### EXERCISE OBJECTIVE:
Although the data below holds other lines too, output only those from the line with "(s.modPeer n f).pru = s.pru := rfl" up to and including the line with "(s.modPeer n f).peers", exactly as they appear.

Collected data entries
━━━━━━━━━━━━━━━━━━━━━━━━━━━━━━

-- ==== Sys2Proof/Laws/State.lean ====
section
/-! SUPPORT. One lemma per field and named update of State, true by rfl: no later proof unfolds a record update. -/

namespace Sys2Proof.Machine

/-! ### elapse -/

@[simp] theorem State.elapse_now (s : State) (dt : Time) : (s.elapse dt).now = s.now + dt := rfl
@[simp] theorem State.elapse_held (s : State) (dt : Time) : (s.elapse dt).held = s.held := rfl
@[simp] theorem State.elapse_channels (s : State) (dt : Time) : (s.elapse dt).channels = s.channels := rfl
@[simp] theorem State.elapse_bays (s : State) (dt : Time) : (s.elapse dt).bays = s.bays := rfl
@[simp] theorem State.elapse_pru (s : State) (dt : Time) : (s.elapse dt).pru = s.pru := rfl
@[simp] theorem State.elapse_slots (s : State) (dt : Time) : (s.elapse dt).slots = s.slots := rfl
@[simp] theorem State.elapse_peers (s : State) (dt : Time) : (s.elapse dt).peers = s.peers := rfl
@[simp] theorem State.elapse_tly (s : State) (dt : Time) : (s.elapse dt).tly = s.tly := rfl
@[simp] theorem State.elapse_alu (s : State) (dt : Time) : (s.elapse dt).alu = s.alu := rfl
@[simp] theorem State.elapse_bsc (s : State) (dt : Time) : (s.elapse dt).bsc = s.bsc := rfl
@[simp] theorem State.elapse_stc (s : State) (dt : Time) : (s.elapse dt).stc = s.stc := rfl
@[simp] theorem State.elapse_hlu (s : State) (dt : Time) : (s.elapse dt).hlu = s.hlu := rfl
@[simp] theorem State.elapse_lamps (s : State) (dt : Time) : (s.elapse dt).lamps = s.lamps := rfl
@[simp] theorem State.elapse_freeCount (s : State) (dt : Time) : (s.elapse dt).freeCount = s.freeCount := rfl
@[simp] theorem State.elapse_pending (s : State) (dt : Time) : (s.elapse dt).pending = s.pending := rfl

/-! ### modBay -/

@[simp] theorem State.modBay_now (s : State) (n : Nat) (f : Bay → Bay) : (s.modBay n f).now = s.now := rfl
@[simp] theorem State.modBay_held (s : State) (n : Nat) (f : Bay → Bay) : (s.modBay n f).held = s.held := rfl
@[simp] theorem State.modBay_channels (s : State) (n : Nat) (f : Bay → Bay) :
    (s.modBay n f).channels = s.channels := rfl
@[simp] theorem State.modBay_bays (s : State) (n : Nat) (f : Bay → Bay) : (s.modBay n f).bays = mod1 s.bays n f := rfl
@[simp] theorem State.modBay_pru (s : State) (n : Nat) (f : Bay → Bay) : (s.modBay n f).pru = s.pru := rfl
@[simp] theorem State.modBay_slots (s : State) (n : Nat) (f : Bay → Bay) : (s.modBay n f).slots = s.slots := rfl
@[simp] theorem State.modBay_peers (s : State) (n : Nat) (f : Bay → Bay) : (s.modBay n f).peers = s.peers := rfl
@[simp] theorem State.modBay_tly (s : State) (n : Nat) (f : Bay → Bay) : (s.modBay n f).tly = s.tly := rfl
@[simp] theorem State.modBay_alu (s : State) (n : Nat) (f : Bay → Bay) : (s.modBay n f).alu = s.alu := rfl
@[simp] theorem State.modBay_bsc (s : State) (n : Nat) (f : Bay → Bay) : (s.modBay n f).bsc = s.bsc := rfl
@[simp] theorem State.modBay_stc (s : State) (n : Nat) (f : Bay → Bay) : (s.modBay n f).stc = s.stc := rfl
@[simp] theorem State.modBay_hlu (s : State) (n : Nat) (f : Bay → Bay) : (s.modBay n f).hlu = s.hlu := rfl
@[simp] theorem State.modBay_lamps (s : State) (n : Nat) (f : Bay → Bay) : (s.modBay n f).lamps = s.lamps := rfl
@[simp] theorem State.modBay_freeCount (s : State) (n : Nat) (f : Bay → Bay) :
    (s.modBay n f).freeCount = s.freeCount := rfl
@[simp] theorem State.modBay_pending (s : State) (n : Nat) (f : Bay → Bay) : (s.modBay n f).pending = s.pending := rfl

/-! ### modPeer -/

@[simp] theorem State.modPeer_now (s : State) (n : Nat) (f : Peer → Peer) : (s.modPeer n f).now = s.now := rfl
@[simp] theorem State.modPeer_held (s : State) (n : Nat) (f : Peer → Peer) : (s.modPeer n f).held = s.held := rfl
@[simp] theorem State.modPeer_channels (s : State) (n : Nat) (f : Peer → Peer) :
    (s.modPeer n f).channels = s.channels := rfl
@[simp] theorem State.modPeer_bays (s : State) (n : Nat) (f : Peer → Peer) : (s.modPeer n f).bays = s.bays := rfl
@[simp] theorem State.modPeer_pru (s : State) (n : Nat) (f : Peer → Peer) : (s.modPeer n f).pru = s.pru := rfl
@[simp] theorem State.modPeer_slots (s : State) (n : Nat) (f : Peer → Peer) : (s.modPeer n f).slots = s.slots := rfl
@[simp] theorem State.modPeer_peers (s : State) (n : Nat) (f : Peer → Peer) :
    (s.modPeer n f).peers = mod1 s.peers n f := rfl
@[simp] theorem State.modPeer_tly (s : State) (n : Nat) (f : Peer → Peer) : (s.modPeer n f).tly = s.tly := rfl
@[simp] theorem State.modPeer_alu (s : State) (n : Nat) (f : Peer → Peer) : (s.modPeer n f).alu = s.alu := rfl
@[simp] theorem State.modPeer_bsc (s : State) (n : Nat) (f : Peer → Peer) : (s.modPeer n f).bsc = s.bsc := rfl
@[simp] theorem State.modPeer_stc (s : State) (n : Nat) (f : Peer → Peer) : (s.modPeer n f).stc = s.stc := rfl
@[simp] theorem State.modPeer_hlu (s : State) (n : Nat) (f : Peer → Peer) : (s.modPeer n f).hlu = s.hlu := rfl
@[simp] theorem State.modPeer_lamps (s : State) (n : Nat) (f : Peer → Peer) : (s.modPeer n f).lamps = s.lamps := rfl
@[simp] theorem State.modPeer_freeCount (s : State) (n : Nat) (f : Peer → Peer) :
    (s.modPeer n f).freeCount = s.freeCount := rfl
@[simp] theorem State.modPeer_pending (s : State) (n : Nat) (f : Peer → Peer) :
    (s.modPeer n f).pending = s.pending := rfl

━━━━━━━━━━━━━━━━━━━━━━━━━━━━━━

### EXPECTED OUTPUT:
@[simp] theorem State.modPeer_pru (s : State) (n : Nat) (f : Peer → Peer) : (s.modPeer n f).pru = s.pru := rfl
@[simp] theorem State.modPeer_slots (s : State) (n : Nat) (f : Peer → Peer) : (s.modPeer n f).slots = s.slots := rfl
@[simp] theorem State.modPeer_peers (s : State) (n : Nat) (f : Peer → Peer) :
    (s.modPeer n f).peers = mod1 s.peers n f := rfl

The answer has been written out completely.